[Records from a dataset]
-- -- --
/-- An operand of a VE operation: where its field is, its elements, and the formats it accepts. -/
structure VeOperand where
  off : Nat
  count : Nat
  accepts : Nat → Bool

/-- R100: codes 0x0 to 0xD, and 0x0 to 0xE. -/
def upToD (k : Nat) : Bool := k ≤ 0xD
def upToE (k : Nat) : Bool := k ≤ 0xE

/-- R99: the bits of bytes 24-63 that every VE operation uses. -/
def veUsed (more : List (Nat × Nat)) : List (Nat × Nat) :=
  [(24, 0xFFFFFFFF), (36, 0xFFFFFFFF), (40, 0xFFFFFF)] ++ more

/-- R124, R127: the failing checks of a VE command's scale tensor for `n` elements. -/
def State.veScaleFails (s : State) (c : Cmd) (g n : Nat) : List (Status × Nat) :=
  if c.veScale == 0 then []
  else s.scaleFails c g c.veScale (c.fmtField 24) 23 (match s.table? c g c.veScale with
    | some t => if c.quantises then 2 * t.need n else t.need n
    | none => 0)

/-- R88, R99, R100, R113, R115: the failing checks of a VE command: its reserved bits, its operands, the last of
which is DST, its counts, and its scale tensor for `n` elements when it takes one. -/
def State.veFails (s : State) (c : Cmd) (g : Nat) (used : List (Nat × Nat)) (ops : List VeOperand) (shape : Bool)
    (scaled : Option Nat) : List (Status × Nat) :=
  let whole := shape && !(ops.any fun o => c.fmtField o.off == 0xE && o.count % 32 != 0)
  failIf (!c.rsvdZero used) .badOperand 0x04 ++
    formatFails (ops.map fun o => (c.fmtField o.off, o.accepts (c.fmtField o.off))) ++
    failIf (ops.any fun o => c.addrField o.off % 64 != 0) .badOperand 0x01 ++
    failIf (!whole) .badOperand 0x02 ++
    (ops.flatMap fun o => s.rangeFails c g (c.addrField o.off) (codeBytes (c.fmtField o.off) o.count)) ++
    (match scaled with
     | some n => s.veScaleFails c g n
     | none => [])

/-- The codes of an operand's elements, as bytes. -/
def State.veBytes (s : State) (c : Cmd) (g off n : Nat) : List Byte :=
  s.devGet (s.place c g (c.addrField off) 1) ((c.fmtAt off).bytes n)

/-- The elements of an operand, exactly. -/
def State.veExact (s : State) (c : Cmd) (g off n : Nat) : List Val :=
  (c.fmtAt off).values (s.veBytes c g off n) n

/-- The elements of an operand converted to F32. -/
def State.veValues (s : State) (c : Cmd) (g off n : Nat) : List Val := (s.veExact c g off n).map Val.r32

/-- The scale tensor of a VE command, when SCALE is not zero. -/
def State.veTable (s : State) (c : Cmd) (g : Nat) : Option Table :=
  if c.veScale == 0 then none else s.table? c g c.veScale

/-- R120, R127: one element dequantised with a scale and zero point. -/
def dequant (f : Fmt) (e : Val × Int) (v : Val) : Val :=
  fmul e.1 (if f.hasZero then (v.sub (Val.ofInt e.2)).r32 else v.r32)

/-- R127: element `i` of SRC_A as the operation sees it. -/
def State.deq (s : State) (c : Cmd) (t : Option Table) (i : Nat) (v : Val) : Val :=
  match t with
  | none => v.r32
  | some x => dequant (c.fmtAt 24) (s.scaleEntry x c.epoch (x.index i)) v

/-- R127: the elements of SRC_A as the operation sees them. -/
def State.veSrcA (s : State) (c : Cmd) (g n : Nat) : List Val :=
  ((List.range n).zip (s.veExact c g 24 n)).map fun p => s.deq c (s.veTable c g) p.1 p.2

/-- R127: result `i` before its narrowing, with its zero point. -/
def State.quant (s : State) (c : Cmd) (t : Option Table) (i : Nat) (v : Val) : Val × Int × Option Nat :=
  match t with
  | some x =>
    if c.quantises then
      let e := s.scaleEntry x c.epoch (x.entries / 2 + x.index i)
      (fdiv v e.1, e.2, none)
    else (v, 0, none)
  | none => (v, 0, none)

/-- The ranges a VE command reads: its sources, and its scale tensor. -/
def State.veReads (s : State) (c : Cmd) (g : Nat) (srcs : List VeOperand) : List (Nat × Nat × Nat) :=
  (srcs.map fun o => (s.place c g (c.addrField o.off) 1, (c.fmtAt o.off).bytes o.count, 0x30)) ++
    (match s.veTable c g with
     | some t => [(t.base, 64, 0x30), (t.copyAt c.epoch, 8 * t.entries, 0x30)]
     | none => [])

/-- The work of a VE command that passes its checks and writes `vals` to DST (R118, R127). -/
def State.vePut (s : State) (c : Cmd) (g : Nat) (srcs : List VeOperand) (t : Option Table) (vals : List Val) : Work :=
  let r := narrowRun (c.fmtAt 36) (((List.range vals.length).zip vals).map fun p => s.quant c t p.1 p.2)
  { fails := [], reads := s.veReads c g srcs, rowsRead := [], rows := []
    writes := [(s.place c g (c.addrField 36) 1, r.1)], stats := r.2 }

/-! ### VE_EWISE (R100) -/

/-- R100: an element-wise function of A, B and C. -/
def ewise (fn : Nat) (a b c : Val) : Val :=
  match fn with
  | 0 => fadd a b
  | 1 => fsub a b
  | 2 => fmul a b
  | 3 => ffma a b c
  | 4 => fmax a b
  | 5 => fmin a b
  | _ => a

/-- R100: the sources a function of VE_EWISE reads. -/
def ewiseSrcs (fn n : Nat) : List VeOperand :=
  if fn == 6 then [⟨24, n, upToE⟩]
  else if fn == 3 then [⟨24, n, upToD⟩, ⟨28, n, upToD⟩, ⟨32, n, upToD⟩]
  else [⟨24, n, upToD⟩, ⟨28, n, upToD⟩]

/-- VE_EWISE (R100): what it does. OPFN 7 names no function: it is a parameter outside its range, CAUSE 0x02 (DESIGN CHOICE,
assumption 68). -/
def State.ewiseWork (s : State) (c : Cmd) (g _ : Nat) : Work :=
  let n := c.veCount
  let fn := c.opfn % 8
  let srcs := ewiseSrcs fn n
  let fs := s.veFails c g (veUsed [(28, 0xFFFFFFFFFFFFFFFF), (44, 0x7), (48, 0x0FFFFFFF), (56, 0x87)])
    (srcs ++ [⟨36, n, upToE⟩]) (c.countOk && fn ≤ 6) (some n)
  if !fs.isEmpty then Work.refuse fs
  else
    let t := s.veTable c g
    if fn == 6 && t.isNone && c.fmtField 24 == 0xE && c.fmtField 36 == 0xE then
      let r := bx4Keep (s.veBytes c g 24 n) n
      { fails := [], reads := s.veReads c g srcs, rowsRead := [], rows := []
        writes := [(s.place c g (c.addrField 36) 1, r.1)], stats := r.2 }
    else if fn == 6 then
      -- R118 rule 1: without a scale tensor the exact value is rounded once
      s.vePut c g srcs t (if t.isNone then s.veExact c g 24 n else s.veSrcA c g n)
    else
      let b := s.veValues c g 28 n
      let d := if fn == 3 then s.veValues c g 32 n else []
      s.vePut c g srcs t ((List.range n).zip (s.veSrcA c g n) |>.map fun p =>
        ewise fn p.2 (b.getD p.1 .zero) (d.getD p.1 .zero))

/-- VE_EWISE (R100). -/
def execVeEwise (uid : Nat) (s : State) : Out := .next (s.engineOp uid 0x2001 State.ewiseWork)

/-! ### VE_FUNC (R100) -/

/-- A result for which R100 states no value: a free value. -/
def unstated (fn : Nat) (v : Val) : Val := val32 (Config.veFunc fn v.code32 % 2 ^ 32)

/-- R100: a function of one operand. The spec states no result for the logarithm and the reciprocal root of a value
that is not positive, for the reciprocal of zero, and for GELU: free values. -/
def vefunc (fn : Nat) (v : Val) : Val :=
  if v.isNan then .nan
  else
    match fn with
    | 0 => fexp v
    | 1 => if v.isZero || v.negative then unstated 1 v else flog v
    | 2 => if v.isZero then unstated 2 v else fdiv (Val.ofNat 1) v
    | 3 => if v.isZero || v.negative then unstated 3 v else frsqrt v
    | 4 => fsigmoid v
    | 5 => ftanh v
    | 6 => unstated 6 v
    | _ => v.abs

/-- VE_FUNC (R100): what it does. -/
def State.funcWork (s : State) (c : Cmd) (g _ : Nat) : Work :=
  let n := c.veCount
  let srcs : List VeOperand := [⟨24, n, upToD⟩]
  let fs := s.veFails c g (veUsed [(44, 0x7), (48, 0x0FFFFFFF), (56, 0x87)]) (srcs ++ [⟨36, n, upToE⟩]) c.countOk
    (some n)
  if !fs.isEmpty then Work.refuse fs
  else s.vePut c g srcs (s.veTable c g) ((s.veSrcA c g n).map (vefunc (c.opfn % 8)))

/-- VE_FUNC (R100). -/
def execVeFunc (uid : Nat) (s : State) : Out := .next (s.engineOp uid 0x2002 State.funcWork)

/-! ### VE_REDUCE (R100) -/

/-- R100: one group reduced in a pairwise tree in index order. -/
def reduceGroup (fn : Nat) (xs : List Val) : Val :=
  let ys := if fn == 3 then xs.map fun x => fmul x x else xs
  let op := match fn with
    | 1 => fmax
    | 2 => fmin
    | _ => fadd
  (treeReduce op xs.length ys).getD .zero

/-- VE_REDUCE (R100): what it does. -/
def State.reduceWork (s : State) (c : Cmd) (g _ : Nat) : Work :=
  let n := c.veCount
  let k := c.group
  let srcs : List VeOperand := [⟨24, n, upToD⟩]
  let fs := s.veFails c g (veUsed [(44, 0x3), (46, 0xFFFF), (48, 0x0FFFFFFF), (56, 0x87)])
    (srcs ++ [⟨36, n / max 1 k, fun f => f == 0x5 || f == 0xA⟩])
    (c.countOk && 1 ≤ k && k ≤ 4096 && n % max 1 k == 0) (some n)
  if !fs.isEmpty then Work.refuse fs
  else s.vePut c g srcs none ((chunks k n (s.veSrcA c g n)).map (reduceGroup (c.opfn % 4)))

/-- VE_REDUCE (R100). -/
def execVeReduce (uid : Nat) (s : State) : Out := .next (s.engineOp uid 0x2003 State.reduceWork)

/-! ### VE_KSEL (R100) -/

/-- An element put into a list that rises in value, after its equals. -/
def insertRising (x : Val × Nat) : List (Val × Nat) → List (Val × Nat)
  | [] => [x]
  | y :: ys => if x.1.lt y.1 then x :: y :: ys else y :: insertRising x ys

/-- Elements in rising order, equals in index order. -/
def sortRising (xs : List (Val × Nat)) : List (Val × Nat) := xs.foldl (fun acc x => insertRising x acc) []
-- -- --
> What you are asked to do
Repeat, exactly as they stand above, the lines from the line with "none => v.r32" to the line with "(match s.veTable c g with", both lines included.

> Solution
  | none => v.r32
  | some x => dequant (c.fmtAt 24) (s.scaleEntry x c.epoch (x.index i)) v

/-- R127: the elements of SRC_A as the operation sees them. -/
def State.veSrcA (s : State) (c : Cmd) (g n : Nat) : List Val :=
  ((List.range n).zip (s.veExact c g 24 n)).map fun p => s.deq c (s.veTable c g) p.1 p.2

/-- R127: result `i` before its narrowing, with its zero point. -/
def State.quant (s : State) (c : Cmd) (t : Option Table) (i : Nat) (v : Val) : Val × Int × Option Nat :=
  match t with
  | some x =>
    if c.quantises then
      let e := s.scaleEntry x c.epoch (x.entries / 2 + x.index i)
      (fdiv v e.1, e.2, none)
    else (v, 0, none)
  | none => (v, 0, none)

/-- The ranges a VE command reads: its sources, and its scale tensor. -/
def State.veReads (s : State) (c : Cmd) (g : Nat) (srcs : List VeOperand) : List (Nat × Nat × Nat) :=
  (srcs.map fun o => (s.place c g (c.addrField o.off) 1, (c.fmtAt o.off).bytes o.count, 0x30)) ++
    (match s.veTable c g with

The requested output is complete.